(MSCI) ESG Rating Scraper - Example Inside Using Fund and ISIN by Selenium and The API

2022-11-16 612 words 3 minutes

Contents

What is ESG

ESG stands for environmental, social and governance. These are non-financial factors investors use to measure an investment or company’s sustainability. Environmental factors look at the conservation of the natural world, social factors examine how a company treats people both inside and outside the company and governance factors consider how a company is run.

ESG Investing

ESG investing is a form of sustainable investing that considers environmental, social and governance factors to judge an investment’s financial returns and its overall impact. An investment’s ESG score measures the sustainability of an investment in those specific categories.

ESG Fund Ratings and Climate Search Tool

In this article, we leverage on ESG Fund Ratings - MSCI.

Explore the Implied Temperature Rise and MSCI ESG Fund Ratings of more than 56,000 equity and fixed income funds.

How does MSCI ESG Fund Ratings work

MSCI ESG Fund Ratings are designed to provide greater transparency and understanding of ESG characteristics of fund and ETF components in investor portfolios. As the number of ESG funds proliferate, and ESG-oriented investment options and strategies are being adopted by wealth and fund managers, we strive to provide the tools and solutions to help investors better understand ESG risks.

How to Scrape

Modules

First we import the needed modules.

 1
 2
 3
 4
 5
 6
 7
 8
 9
10
import pandas as pd
from selenium import webdriver
from selenium.webdriver.edge.service import Service
from webdriver_manager.microsoft import EdgeChromiumDriverManager
from selenium.webdriver.common.by import By
from tqdm import tqdm
import requests, json
import time

driver = webdriver.Edge(service=Service(EdgeChromiumDriverManager().install()))

Search Funds

We use driver = webdriver.Edge(service=Service(EdgeChromiumDriverManager().install())) here to deal with DeprecationWarning: executable_path has been deprecated selenium python¹.

Then do iteration on whatever the ISIN list you provide and requests.get() the html using this secrete API.

https://www.msci.com/our-solutions/esg-investing/esg-fund-ratings?p_p_id=esg_fund_ratings_profile&p_p_lifecycle=2&p_p_state=normal&p_p_mode=view&p_p_resource_id=searchFundRatingsProfiles&p_p_cacheability=cacheLevelPage&_esg_fund_ratings_profile_keywords={ISIN}

Most important part comes with using this API to search the Fund by ISIN.

1
2
3
4
5
6
url = requests.get(f'https://www.msci.com/our-solutions/esg-investing/esg-fund-ratings?p_p_id=esg_fund_ratings_profile&p_p_lifecycle=2&p_p_state=normal&p_p_mode=view&p_p_resource_id=searchFundRatingsProfiles&p_p_cacheability=cacheLevelPage&_esg_fund_ratings_profile_keywords={ISIN}')
params = url.text
# handle wrong ISIN
if params == '[]':
    continue
params = json.loads(params)[0] # changed from json.loads(params[1:-1]) for JSONDecodeError: Extra data: line 1 column 112 (char 111) when there are more than 1 record in api response

I use params == '[]' to handle empty response.² ³ ⁴

You might be thinking, why we need the selenium at the first place right? Here it comes, since the website has made it not easy to scrape with js, we need a driver to interact with the site to trigger the js and get the right Fund’s path from the params(requests.get().text) we got above by another API.

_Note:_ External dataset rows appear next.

-- ==== Sys2Proof/Machine/Flags.lean ====
section
/-! DEFINITION. The status values: `BUSY` (R25), `ready` (R93), the condition of the run loop (R100) and the fault codes (R109).
The engine has no condition codes (R25). -/

namespace Sys2Proof.Machine

/-- `BUSY`: "`1` iff `PHASE` is neither `Idle` nor `Fault`" (R25). -/
def State.busy (s : State) : Bool := s.phase ≠ .idle && s.phase ≠ .fault

/-- `ready`: "`1` iff `PHASE = Idle` and `FAULT = 0`" (R93); also the condition of acceptance (R94). -/
def State.ready (s : State) : Bool := s.phase = .idle && !s.fault

/-- The condition of the run loop: `PHASE` not in {Idle, Fault} and `WAITCNT = 0` (R100 (a)). -/
def State.running (s : State) : Bool := s.busy && s.waitcnt = 0

/-- The two failure kinds (R107). -/
inductive FaultKind where
  | protocolTimeout
  | undefinedSample
deriving DecidableEq, Repr

/-- `FAULT_CODE` of a failure kind (R109). -/
def faultCodeOf : FaultKind → BitVec 2
  | .protocolTimeout => 1
  | .undefinedSample => 2

end Sys2Proof.Machine
end

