-- ==== Sys2Proof/Laws/Ops.lean ====
section
/-! SUPPORT. One lemma for each shared operation that says everything it can do: the sample (R83), the poll round (R84), the data
sample (R87), and what no micro-operation changes. -/

namespace Sys2Proof.Machine
open Sys2Proof

theorem ready_iff (s : State) : s.ready = true ↔ s.phase = .idle ∧ s.fault = false := by
  simp [State.ready]

theorem busy_iff (s : State) : s.busy = true ↔ s.phase ≠ .idle ∧ s.phase ≠ .fault := by
  simp [State.busy]

theorem running_iff (s : State) : s.running = true ↔ s.busy = true ∧ s.waitcnt = 0 := by
  simp [State.running]

theorem not_ready_of_busy {s : State} (h : s.busy = true) : s.ready = false := by
  simp only [busy_iff] at h
  simp [State.ready, h.1]

theorem not_running_of_ready {s : State} (h : s.ready = true) : s.running = false := by
  have hp := ((ready_iff s).mp h).1
  simp [State.running, State.busy, hp]

theorem not_running_of_wait {s : State} (h : 0 < s.waitcnt) : s.running = false := by
  simp [State.running, Nat.pos_iff_ne_zero.mp h]

/-- `Sample` in one equation (R83): it raises exactly on an X under Strict, and otherwise yields `Norm` of the bit and counts an X. -/
theorem sample_eq (s : State) (l : InLine) :
    s.sample l =
      if s.input l = .x ∧ s.cfg.xmode = .strict then .undefined
      else .value (norm (s.input l)) { s with xnormCount := s.xnormCount + xCount (s.input l) } := by
  unfold State.sample
  cases h : s.input l <;> simp [norm, xCount]
  cases s.cfg.xmode <;> simp

/-- One poll round in one equation (R84, R115). -/
theorem pollRound_eq (s : State) :
    s.pollRound =
      if s.pollcnt = s.cfg.pollMax then s.raise .protocolTimeout
      else if s.input .ready = .x ∧ s.cfg.xmode = .strict then s.raise .undefinedSample
      else { s with
        xnormCount := s.xnormCount + xCount (s.input .ready)
        pollcnt := s.pollcnt + 1
        pos := s.pos + if norm (s.input .ready) then 2 else 1 } := by
  unfold State.pollRound
  rw [sample_eq]
  by_cases hp : s.pollcnt = s.cfg.pollMax
  · simp [hp]
  by_cases hx : s.input .ready = .x ∧ s.cfg.xmode = .strict
  · rw [if_pos hx]; simp [hp, hx]
  · rw [if_neg hx, if_neg hp, if_neg hp, if_neg hx]
    cases norm (s.input .ready) <;> rfl

/-- The sample of data-in in one equation (R87). -/
theorem sampleData_eq (s : State) :
    s.sampleData =
      if s.input .miso = .x ∧ s.cfg.xmode = .strict then s.raise .undefinedSample
      else { s with
        xnormCount := s.xnormCount + xCount (s.input .miso)
        rxbit := norm (s.input .miso)
        pos := s.pos + 1 } := by
  unfold State.sampleData
  rw [sample_eq]
  by_cases hx : s.input .miso = .x ∧ s.cfg.xmode = .strict
  · rw [if_pos hx, if_pos hx]
  · rw [if_neg hx, if_neg hx]; rfl

/-- What no micro-operation changes: the parameters, the descriptor latch, the environment, the tick number and the output bits
that are not the engine's (R17, R27, R46). -/
structure SameContext (s t : State) : Prop where
  cfg : t.cfg = s.cfg
  dir : t.dir = s.dir
  width : t.width = s.width
  addr : t.addr = s.addr
  wdata : t.wdata = s.wdata
  env : t.env = s.env
  now : t.now = s.now
  other : t.port.other = s.port.other

theorem SameContext.refl (s : State) : SameContext s s := ⟨rfl, rfl, rfl, rfl, rfl, rfl, rfl, rfl⟩

theorem SameContext.trans {s t u : State} (h : SameContext s t) (k : SameContext t u) : SameContext s u :=
  ⟨k.cfg.trans h.cfg, k.dir.trans h.dir, k.width.trans h.width, k.addr.trans h.addr, k.wdata.trans h.wdata,
    k.env.trans h.env, k.now.trans h.now, k.other.trans h.other⟩

theorem SameContext.seq {s t : State} (h : SameContext s t) : t.seq = s.seq := by
  simp [State.seq, latchedInstr, h.cfg, h.dir, h.width, h.addr, h.wdata]

theorem SameContext.input {s t : State} (h : SameContext s t) (l : InLine) : t.input l = s.input l := by
  simp [State.input, State.tickInput, h.cfg, h.env, h.now]

theorem exec_sameContext (op : MicroOp) (s : State) : SameContext s (op.exec s) := by
  cases op <;> simp only [MicroOp.exec]
  case poll => rw [pollRound_eq]; split <;> [skip; split] <;> constructor <;> rfl
  case sampleMiso => rw [sampleData_eq]; split <;> constructor <;> rfl
  all_goals constructor <;> simp

theorem microStep_sameContext (s : State) : SameContext s s.microStep := by
  unfold State.microStep
  split
  · rename_i p op _
    exact SameContext.trans (t := { s with phase := p }) ⟨rfl, rfl, rfl, rfl, rfl, rfl, rfl, rfl⟩ (exec_sameContext op _)
  · exact .refl s

end Sys2Proof.Machine
end

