-- ==== Sys2Proof/Laws/Flight.lean ====
section
/-! SUPPORT. A transaction from the tick of its acceptance on: the ticks of the machine while the engine waits inside it, and the tick at
which it ends. -/

namespace Sys2Proof.Machine
open Sys2Proof

/-- `RDATA` changes only with the event `done` (R97). -/
theorem run_done (s : State) : s.done = true ∨ s.run.rdata ≠ s.rdata → s.run.done = true := by
  have : s.run.done = true ∨ (s.run.done = s.done ∧ s.run.rdata = s.rdata) := by
    refine runFor_keeps (P := fun t => t.done = true ∨ (t.done = s.done ∧ t.rdata = s.rdata)) ?_ _ s (.inr ⟨rfl, rfl⟩)
    rintro t hr h2
    unfold State.microStep
    split
    · rename_i p op _
      cases op <;> simp only [MicroOp.exec]
      case poll => rw [pollRound_eq]; split <;> [skip; split] <;> exact h2
      case sampleMiso => rw [sampleData_eq]; split <;> exact h2
      case complete => exact .inl rfl
      all_goals exact h2
    · exact h2
  grind

theorem fin_descriptor (n : Nat) : ∀ m : State, (fin n m).dir = m.dir ∧ (fin n m).width = m.width ∧
    (fin n m).addr = m.addr ∧ (fin n m).wdata = m.wdata ∧ (fin n m).cfg = m.cfg := by
  induction n with
  | zero => intro m; have h := run_sameContext m; exact ⟨h.dir, h.width, h.addr, h.wdata, h.cfg⟩
  | succ n ih =>
    intro m
    have h := run_sameContext m
    obtain ⟨a, b, c, d, e⟩ := ih m.enterNext
    exact ⟨a.trans h.dir, b.trans h.width, c.trans h.addr, d.trans h.wdata, e.trans h.cfg⟩

/-- The descriptor latch does not change while nothing is accepted (R46). -/
theorem fin_latched (n : Nat) (m : State) : latchedInstr (fin n m) = latchedInstr m := by
  obtain ⟨a, b, c, d, -⟩ := fin_descriptor n m
  simp [latchedInstr, a, b, c, d]

theorem run_rdata {m : State} (h : m.run.done = false) : m.run.rdata = m.rdata := by
  by_contra hne
  rw [run_done m (.inr hne)] at h
  cases h

/-- `RDATA` does not change before `done`. -/
theorem fin_rdata (n : Nat) : ∀ m : State, (∀ i, i ≤ n → (fin i m).done = false) → (fin n m).rdata = m.rdata := by
  induction n with
  | zero => exact fun m h => run_rdata (h 0 (Nat.le_refl 0))
  | succ n ih =>
    intro m h
    rw [fin, ih m.enterNext (fun i hi => h (i + 1) (by omega))]
    exact run_rdata (h 0 (by omega))

/-- The engine inside the tick of an acceptance, the request just accepted (R94). -/
def State.opened (s : State) (i : Instr) : State := acceptInstr i s.environment.startTick

theorem opened_facts {s : State} {i : Instr} (hr : s.tickInput.reset = false) (hrd : s.ready = true) :
    (s.opened i).cfg = s.cfg ∧ (s.opened i).env = s.env ∧ (s.opened i).now = s.now ∧
    (s.opened i).port.triple = s.port.triple ∧ latchedInstr (s.opened i) = i ∧ (s.opened i).done = false ∧
    (s.opened i).fault = false ∧ (s.opened i).rdata = s.rdata ∧ (s.opened i).xnormCount = s.xnormCount ∧
    (s.opened i).faultCode = s.faultCode := by
  have hf := ((ready_iff s).mp hrd).2
  unfold State.opened
  rw [environment_of_no_reset hr]
  cases i <;> simp [acceptInstr, acceptWrite, acceptRead, State.beginTransaction, State.startTick, latchedInstr,
    OutPort.triple, hf]

theorem opened_due {s : State} {i : Instr} (hr : s.tickInput.reset = false) (hrd : s.ready = true) :
    Due (s.opened i) (microSeq s.cfg i) := by
  obtain ⟨h1, -, -, -, h5, h6, h7, -⟩ := opened_facts (i := i) hr hrd
  have hp : (s.opened i).phase = .preamble := by cases i <;> rfl
  have hpos : (s.opened i).pos = 0 := by cases i <;> rfl
  have hw : (s.opened i).waitcnt = 0 := by cases i <;> rfl
  refine ⟨by simp [State.busy, hp], hw, ?_, h6, h7⟩
  rw [hpos, State.seq, h5, h1]; rfl

theorem begins_reset {s : State} {i : Instr} {n : Nat} (h : s.Begins i (n + 1)) : s.tickInput.reset = false := by
  have := h.2.2.2 0 (by omega)
  rwa [State.inputsAhead, ← List.head?_eq_getElem?, ← List.headD_eq_head?_getD] at this

/-- What a wire waveform says of every tick of it. -/
theorem in_flight {m : State} {T : Nat} {ws : List Triple} (h : obs T m = ws.map inFlight) {i : Nat} (hi : i < T) :
    (fin i m).busy = true ∧ 0 < (fin i m).waitcnt ∧ (fin i m).done = false ∧ (fin i m).fault = false := by
  have hl := congrArg List.length h
  simp only [obs, List.length_map, List.length_range] at hl
  have := congrArg (fun l => l[i]?) h
  simp [obs, hi, show i < ws.length by omega, seen, inFlight] at this
  tauto

/-- While a transaction is in flight, and at the tick at which it ends, the ticks of the machine are those of the calculus. -/
theorem flight {s : State} {i : Instr} {T : Nat} {ws : List Triple} (hB : s.Begins i (T + 1))
    (h : obs T (s.opened i) = ws.map inFlight) (hend : (fin T (s.opened i)).running = false)
    (hreq : (fin T (s.opened i)).ready = false ∨ (s.inputsAhead T).req = none) :
    (∀ n, n ≤ T → ticks (n + 1) s = .next (fin n (s.opened i)).endTick) ∧
    visited (T + 1) s = (List.range (T + 1)).map fun n => (fin n (s.opened i)).endTick := by
  have hr := begins_reset hB
  obtain ⟨h1, h2, -⟩ := opened_facts (i := i) hr hB.2.1
  have hin : ∀ k, (s.opened i).inputsAhead k = s.inputsAhead k := by intro k; simp [State.inputsAhead, h2]
  have hnr : ∀ k, k ≤ T → (fin k (s.opened i)).running = false := by
    intro k hk
    rcases Nat.lt_or_ge k T with h' | h'
    · exact not_running_of_wait (in_flight h h').2.1
    · rwa [Nat.le_antisymm hk h']
  have hst := step_of_accept hB.1.admissible hr hB.2.2.1 hB.2.1 (hnr 0 (by omega))
  have key := fun (n : Nat) (hn : n ≤ T) => ticks_eq_fin (m := s.opened i) n (by rw [h1]; exact hB.1.admissible)
    (fun k hk => hnr k (by omega))
    (fun k _ hk => by
      rcases Nat.lt_or_ge k T with h' | h'
      · exact .inl (not_ready_of_busy (in_flight h h').1)
      · rw [Nat.le_antisymm (by omega : k ≤ T) h', hin]; exact hreq)
    (fun k _ hk => by rw [hin]; exact hB.2.2.2 k (by omega))
  refine ⟨fun n hn => ?_, ?_⟩
  · simp only [ticks, hst]
    exact (key n hn).1
  · have hv : visited (T + 1) s = (s.opened i).run.endTick :: visited T (s.opened i).run.endTick := by
      simp only [visited, hst, State.opened]
    rw [hv, (key T (Nat.le_refl T)).2, List.range_succ_eq_map]
    simp [fin, Function.comp_def]

/-- The wire while a transaction is in flight. -/
theorem flight_trace {s : State} {i : Instr} {T : Nat} {ws : List Triple} (hB : s.Begins i (T + 1))
    (h : obs (T + 1) (s.opened i) = ws.map inFlight) : (trace (T + 1) s).map OutPort.triple = ws := by
  have hT := in_flight h (Nat.lt_succ_self T)
  have h' : obs T (s.opened i) = (ws.take T).map inFlight := by
    rw [List.map_take, ← h]
    simp only [obs]
    rw [← List.map_take, List.take_range, Nat.min_eq_left (Nat.le_succ T)]
  have := (flight hB h' (not_running_of_wait hT.2.1) (.inl (not_ready_of_busy hT.1))).2
  have hw := congrArg (List.map Prod.fst) h
  simp only [obs, List.map_map] at hw
  rw [show (Prod.fst ∘ inFlight) = id from rfl, List.map_id] at hw
  rw [trace, this, ← hw, List.map_map, List.map_map]
  rfl

/-- The tick of `Complete` (R97). -/
theorem complete_end {m : State} (hd : Due m [(.teardown, .complete)]) :
    fin 0 m = { m with
      phase := .idle, rdata := if m.dir = .read then m.rxacc else m.rdata, done := true, pos := m.pos + 1 } := by
  rw [fin_op hd.running hd.ops]
  show State.run _ = _
  rw [run_of_not_running]
  · rfl
  · simp [State.running, State.busy, MicroOp.exec]

end Sys2Proof.Machine
end

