-- ==== Sys2Proof/Laws/Receive.lean ====
section
/-! SUPPORT. The calculus of ticks on the sequences of R84 to R88: polls that fail, the poll that succeeds, and the response bits. -/

namespace Sys2Proof.Machine
open Sys2Proof

theorem input_phase (m : State) (p : Phase) (l : InLine) : ({ m with phase := p } : State).input l = m.input l := rfl

/-- The inputs seen `n` ticks later. -/
theorem inputAhead_shift (m : State) (n k : Nat) (l : InLine) (m' : State) (he : m'.env = m.env.drop n)
    (hn : m'.now = m.now + n) (hc : m'.cfg = m.cfg) : m'.inputAhead k l = m.inputAhead (n + k) l := by
  simp [State.inputAhead, State.inputsAhead, he, hn, hc, List.getElem?_drop, Nat.add_assoc]

/-- The start of `PollReady` (R84). -/
theorem Due.pollInit {m : State} {r : MicroSeq} (hd : Due m ((.awaitReady, .pollInit) :: r)) :
    (∀ n, fin n m = fin n { m with phase := .awaitReady, pos := m.pos + 1, pollcnt := 0 }) ∧
    Due { m with phase := .awaitReady, pos := m.pos + 1, pollcnt := 0 } r :=
  ⟨fun n => fin_op hd.running hd.ops n, rfl, hd.waitcnt, drop_succ_of_drop hd.ops, hd.done, hd.fault⟩

/-- The poll loop about to poll (R84), with `r` after it. -/
abbrev pollLoop (r : MicroSeq) : MicroSeq := (.awaitReady, .poll) :: (.awaitReady, .pollWait) :: r

/-- The engine at its next poll, after `q` polls that failed and read `x` X among them. -/
def State.polled (m : State) (q x : Nat) (o : List Bool) : State :=
  { m with
    phase := .awaitReady, pollcnt := m.pollcnt + q, xnormCount := m.xnormCount + x
    port := { m.port with other := o }, env := m.env.drop q, now := m.now + q }

/-- A poll that does not read 1 takes one tick (R84). -/
theorem Due.pollFail {m : State} {r : MicroSeq} (hd : Due m (pollLoop r)) (h1 : m.input .ready ≠ .one)
    (hx : m.cfg.xmode = .strict → m.input .ready ≠ .x) (hc : m.pollcnt < m.cfg.pollMax) :
    ∃ o, (∀ n, fin (1 + n) m = fin n (m.polled 1 (xCount (m.input .ready)) o)) ∧
      Due (m.polled 1 (xCount (m.input .ready)) o) (pollLoop r) ∧ obs 1 m = [inFlight m.port.triple] := by
  have hn : norm (m.input .ready) = false := by cases h : m.input .ready <;> simp_all [norm]
  have hop : MicroOp.exec .poll { m with phase := Phase.awaitReady } = { m with
      phase := .awaitReady, pollcnt := m.pollcnt + 1, xnormCount := m.xnormCount + xCount (m.input .ready)
      pos := m.pos + 1 } := by
    have a1 : ¬ m.pollcnt = m.cfg.pollMax := by omega
    have a2 : ¬ (m.input .ready = .x ∧ m.cfg.xmode = .strict) := fun h => hx h.2 h.1
    simp only [MicroOp.exec, pollRound_eq, input_phase, a1, a2, if_false, hn]
    simp
  set m1 : State := { m with
      phase := .awaitReady, pollcnt := m.pollcnt + 1, xnormCount := m.xnormCount + xCount (m.input .ready)
      pos := m.pos + 1 } with hm1
  have f1 : ∀ n, fin n m = fin n m1 := fun n => by rw [fin_op hd.running hd.ops n, hop]
  have r1 : m1.running = true := by simp [State.running, State.busy, hm1, hd.waitcnt]
  have f2 : ∀ n, fin n m1 = fin n { m1 with waitcnt := 1, pos := m.pos } := fun n => by
    have d1 : m1.seq.drop m1.pos = (.awaitReady, .pollWait) :: r := drop_succ_of_drop hd.ops
    rw [fin_op r1 d1 n]; congr 1
  refine ⟨m.drivenAt 1, fun n => ?_, ?_, ?_⟩
  · rw [f1, f2, fin_wait 1 n (Nat.le_refl 1)]
    simp [State.elapse, State.polled, hm1, hd.done, hd.waitcnt]
    congr 1
  · exact ⟨rfl, hd.waitcnt, hd.ops, hd.done, hd.fault⟩
  · have : fin 0 m = { m1 with waitcnt := 1, pos := m.pos } := by
      rw [f1, f2]; exact run_of_not_running (not_running_of_wait Nat.one_pos)
    simp [obs, this, seen, inFlight, State.busy, hm1, hd.done, hd.fault, OutPort.triple]

/-- `q` polls that do not read 1 take `q` ticks (R84). -/
theorem Due.pollFails {m : State} {r : MicroSeq} (q : Nat) (hph : m.phase = .awaitReady) (hd : Due m (pollLoop r))
    (h1 : ∀ i, i < q → m.inputAhead i .ready ≠ .one)
    (hx : m.cfg.xmode = .strict → ∀ i, i < q → m.inputAhead i .ready ≠ .x) (hc : m.pollcnt + q ≤ m.cfg.pollMax) :
    ∃ o, (∀ n, fin (q + n) m =
        fin n (m.polled q ((List.range q).map fun i => xCount (m.inputAhead i .ready)).sum o)) ∧
      Due (m.polled q ((List.range q).map fun i => xCount (m.inputAhead i .ready)).sum o) (pollLoop r) ∧
      obs q m = (List.replicate q m.port.triple).map inFlight := by
  induction q generalizing m with
  | zero =>
    have e : m.polled 0 0 m.port.other = m := by rcases m with ⟨⟩; simp only at hph; subst hph; rfl
    exact ⟨m.port.other, fun n => by simp [e], by simpa [e] using hd, by simp [obs]⟩
  | succ q ih =>
    obtain ⟨o1, f1, d1, w1⟩ := hd.pollFail (by rw [input_eq_inputAhead]; exact h1 0 (by omega))
      (fun hs => by rw [input_eq_inputAhead]; exact hx hs 0 (by omega)) (by omega)
    set m1 : State := m.polled 1 (xCount (m.input .ready)) o1 with hm1
    have hia : ∀ k, m1.inputAhead k .ready = m.inputAhead (k + 1) .ready := fun k => by
      rw [inputAhead_shift m 1 k .ready m1 rfl rfl rfl, Nat.add_comm]
    obtain ⟨o2, f2, d2, w2⟩ := ih (m := m1) rfl d1 (fun i hi => by rw [hia]; exact h1 (i + 1) (by omega))
      (fun hs i hi => by rw [hia]; exact hx hs (i + 1) (by omega))
      (by show m.pollcnt + 1 + q ≤ m.cfg.pollMax; omega)
    have e : m1.polled q ((List.range q).map fun i => xCount (m1.inputAhead i .ready)).sum o2 =
        m.polled (q + 1) ((List.range (q + 1)).map fun i => xCount (m.inputAhead i .ready)).sum o2 := by
      simp only [hia]
      rw [List.range_succ_eq_map, List.map_cons, List.map_map, List.sum_cons, ← input_eq_inputAhead]
      have hcomp : ((fun i => xCount (m.inputAhead i InLine.ready)) ∘ Nat.succ) =
          fun i => xCount (m.inputAhead (i + 1) InLine.ready) := rfl
      rw [hcomp]
      simp only [hm1, State.polled, List.drop_drop, Nat.add_assoc, Nat.add_comm 1 q]
    rw [e] at d2
    refine ⟨o2, fun n => ?_, d2, ?_⟩
    · rw [Nat.add_comm q 1, Nat.add_assoc, f1, f2, e, Nat.add_comm 1 q]
    · rw [Nat.add_comm q 1, obs_add f1, w1, w2]
      simp [List.replicate_succ, hm1, State.polled, OutPort.triple, Nat.add_comm 1 q]

/-- A poll that reads 1 takes no time and leaves the loop (R84). -/
theorem Due.pollHit {m : State} {r : MicroSeq} (hd : Due m (pollLoop r)) (h1 : m.input .ready = .one)
    (hc : m.pollcnt < m.cfg.pollMax) :
    (∀ n, fin n m = fin n { m with phase := .awaitReady, pollcnt := m.pollcnt + 1, pos := m.pos + 2 }) ∧
    Due { m with phase := .awaitReady, pollcnt := m.pollcnt + 1, pos := m.pos + 2 } r := by
  have hop : MicroOp.exec .poll { m with phase := Phase.awaitReady } = { m with
      phase := .awaitReady, pollcnt := m.pollcnt + 1, pos := m.pos + 2 } := by
    have a1 : ¬ m.pollcnt = m.cfg.pollMax := by omega
    simp only [MicroOp.exec, pollRound_eq, input_phase, a1, h1, if_false, norm, xCount]
    simp
  refine ⟨fun n => by rw [fin_op hd.running hd.ops n, hop], rfl, hd.waitcnt, ?_, hd.done, hd.fault⟩
  exact drop_succ_of_drop (drop_succ_of_drop hd.ops)

/-- A poll at the bound raises (R84, R110). -/
theorem Due.pollTimeout {m : State} {r : MicroSeq} (hd : Due m (pollLoop r)) (hc : m.pollcnt = m.cfg.pollMax) :
    fin 0 m = { m with
      fault := true, faultCode := 1, faultPhase := .awaitReady, phase := .fault, waitcnt := 0 } := by
  have hop : MicroOp.exec .poll { m with phase := Phase.awaitReady } = { m with
      fault := true, faultCode := 1, faultPhase := .awaitReady, phase := .fault, waitcnt := 0 } := by
    show State.pollRound _ = _
    rw [pollRound_eq, if_pos (show m.pollcnt = m.cfg.pollMax from hc)]
    rfl
  rw [fin_op hd.running hd.ops, hop]
  exact run_of_not_running (by simp [State.running, State.busy])

/-- A poll below the bound that reads X under Strict raises (R84, R111). -/
theorem Due.pollUndefined {m : State} {r : MicroSeq} (hd : Due m (pollLoop r)) (hx : m.input .ready = .x)
    (hs : m.cfg.xmode = .strict) (hc : m.pollcnt < m.cfg.pollMax) :
    fin 0 m = { m with
      fault := true, faultCode := 2, faultPhase := .awaitReady, phase := .fault, waitcnt := 0 } := by
  have hop : MicroOp.exec .poll { m with phase := Phase.awaitReady } = { m with
      fault := true, faultCode := 2, faultPhase := .awaitReady, phase := .fault, waitcnt := 0 } := by
    have a1 : ¬ m.pollcnt = m.cfg.pollMax := by omega
    simp only [MicroOp.exec, pollRound_eq, input_phase, a1, hx, hs, and_self, if_true, if_false]
    rfl
  rw [fin_op hd.running hd.ops, hop]
  exact run_of_not_running (by simp [State.running, State.busy])
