/-- Bit `j` of the response. -/
theorem Mock.watch_responseBit (b : Bool) {j : Nat} (he : m.edges = 64 + 2 * j) (hj : j < 32) (hr : m.reading = true)
    (hx : m.xPositions = []) : (m.upTo t l0).watch t (bitWave c l0 b) =
      ({ m with edges := 64 + 2 * (j + 1), miso := triOf (m.resp.getMsbD j) } : Mock).upTo (t + 2 * c.tHalf) l0 := by
  rw [Mock.watch_bit hcs hH, Mock.edge_presents (m := m.upTo t l0) he hj hr hx, Mock.edge_counts]
  · rw [show 64 + 2 * (j + 1) = 65 + 2 * j + 1 by omega]
    rfl
  · refine .inl ⟨?_, .inl ?_⟩ <;> simp only [Mock.upTo] <;> omega

/-- The first `j` bits of the response. -/
theorem Mock.watch_responseBits (b : Bool) {j : Nat} (he : m.edges = 64) (hj : j ≤ 32) (hr : m.reading = true)
    (hx : m.xPositions = []) : ∃ v, (m.upTo t l0).watch t ((List.replicate j b).flatMap (bitWave c l0)) =
      ({ m with edges := 64 + 2 * j, miso := v } : Mock).upTo (t + 2 * c.tHalf * j) l0 := by
  induction j with
  | zero => exact ⟨m.miso, by rw [← he]; rfl⟩
  | succ j ih =>
    obtain ⟨v, hv⟩ := ih (by omega)
    refine ⟨triOf (m.resp.getMsbD j), ?_⟩
    rw [List.replicate_succ', List.flatMap_append, Mock.watch_append, hv, flatMap_bitWave_length, List.length_replicate,
      List.flatMap_singleton]
    refine (Mock.watch_responseBit (m := { m with edges := 64 + 2 * j, miso := v }) hcs hH b rfl hj hr hx).trans ?_
    rw [Nat.add_assoc t, ← Nat.mul_succ]

/-! ### The command word -/

/-- `M` after the command word `f`, of which inversion 64 comes at tick `t`. -/
def Mock.commanded (m : Mock) (f : List Bool) (t : Nat) : Mock :=
  ({ m.cleared with edges := 64, frame := f, reading := f.headD false = m.cmdRead, addr := ofBitsMsb 6 (field f 26 6) } : Mock).answer t

/-- The last bit of the command word. -/
theorem Mock.watch_headerBit (b : Bool) (he : m.edges = 62) : (m.upTo t l0).watch t (bitWave c l0 b) =
    (({ m with edges := 64, frame := m.frame ++ [b], reading := (m.frame ++ [b]).headD false = m.cmdRead,
               addr := ofBitsMsb 6 (field (m.frame ++ [b]) 26 6) } : Mock).answer (t + c.tHalf)).upTo (t + 2 * c.tHalf) l0 := by
  rw [Mock.watch_bit hcs hH, Mock.edge_header (m := m.upTo t l0) he, Mock.edge_answers rfl]
  exact Mock.answer_upTo (m := { m with
    edges := 64, frame := m.frame ++ [b], reading := (m.frame ++ [b]).headD false = m.cmdRead,
    addr := ofBitsMsb 6 (field (m.frame ++ [b]) 26 6) })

https://www.msci.com/our-solutions/esg-investing/esg-fund-ratings/funds/{params['encodedTitle']}/{params['url']}

Scraping

But, how do we actually interact with the Site? How to locate and insert a value (input text) in a text box to be exact?⁵ ⁶ We use the above method instead of click() element method⁷ in Selenium.

1
2
3
4
5
6
7
8
9
driver.get(f"https://www.msci.com/our-solutions/esg-investing/esg-fund-ratings/funds/{params['encodedTitle']}/{params['url']}")

container = driver.find_elements(by=By.CLASS_NAME, value='ratingdata-container') # Instead of driver.find_element you should use driver.find_elements method to handle NoSuchElementException
while not container:
    time.sleep(1)
    container = driver.find_elements(by=By.CLASS_NAME, value='ratingdata-container')
container = container[0].find_elements(by=By.TAG_NAME, value='div')
rating = container[-1].get_attribute('class')
rating = rating.split('-')[-1]

Then write it back to your list. Esay, isn’t it?